/-- 0x000E: the row groups lie beyond the tile. -/
def rowTrap (w : Word) (n : Nat) (act : List Nat) : Option Trap :=
  if mRowg w + n > 6 then some (.error 0x000E (mRowg w) n act) else none

/-- The words of an operand set for a format (R280). -/
def setWords (fmt : Nat) : Nat := 32 + (if isBx fmt then chunksOf fmt / 2 else 0)

/-! ### MCONV's record -/

/-- The rules of R259 and R282 on a shape record. -/
def Tsr.convOk (t : Tsr) (slot : Slot) (card : Card) (p0 k0 rows : Nat) : Bool :=
  t.ok slot.fmt && windowOf t.base == 3 && (!isBx slot.fmt || (windowOf t.hbase == 3 && k0 % 32 == 0)) &&
  (convAddrs t slot p0 k0 rows).all fun x =>
    decide (0 ≤ x.off ∧ x.off + x.len ≤ card.shared) &&
      match x.hdr with | some h => decide (0 ≤ h ∧ h + 2 ≤ card.shared) | none => true

/-- MCONV's shape record (R282): read once, through the region store buffer, the commit buffer and the home. -/
def State.convRecord (s : State) (c : Ctx) (va : Nat) (act : List Nat) : Except Effect Nat × State :=
  if windowOf va ≠ 0 ∨ va + 64 > stackBase ∨ va % 64 ≠ 0 then (.error (.trap s (.error 0x0010 va 0 act)), s)
  else
    let spots := [(act.headD 0, Place.global va)]
    match s.wordPages c 64 .read spots with
    | (.error (.trap s (.error code x y _)), _) => (.error (.trap s (.error code x y act)), s)
    | (.error e, s) => (.error e, s)
    | (.ok pages, s) =>
      let p : LoadPath := { core := c.core, skip := true, fill := false }
      let rsb := (s.wave c.w).rsb
      let fresh (pa : Nat) : Bool := (bufferedByte rsb pa).isNone && (committedByte (s.core c.core) pa).isNone
      match s.poisonTrap 64 pages (fun _ => fresh) spots with
      | some (.error code x y _) => (.error (.trap s (.error code x y act)), s)
      | some t => (.error (.trap s t), s)
      | none => (.ok (natOfBytes ((List.range 64).map fun i => s.loadByte p rsb (pageAddr pages (va + i)))), s)

/-! ### MMA, MAS and MCONV -/

/-- A member of a match: its context, its uniform operands s(A) and s(A + 1), its active lanes. -/
structure Matched where
  c   : Ctx
  a0  : Word
  a1  : Word
  act : List Nat

/-- What the whole operation's examination comes to (R387): accepted, not yet, or a trap of every member. -/
inductive Examination where
  | accepted (s : State)
  | later (e : Effect)
  | trap (s : State) (t : Trap)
----------
## [AIM OF THE EXERCISE]
From the line containing "accepted (s : State)" to the last line of the listing, write everything out exactly. Nothing outside that stretch belongs.

## [ANSWER]
  | accepted (s : State)
  | later (e : Effect)
  | trap (s : State) (t : Trap)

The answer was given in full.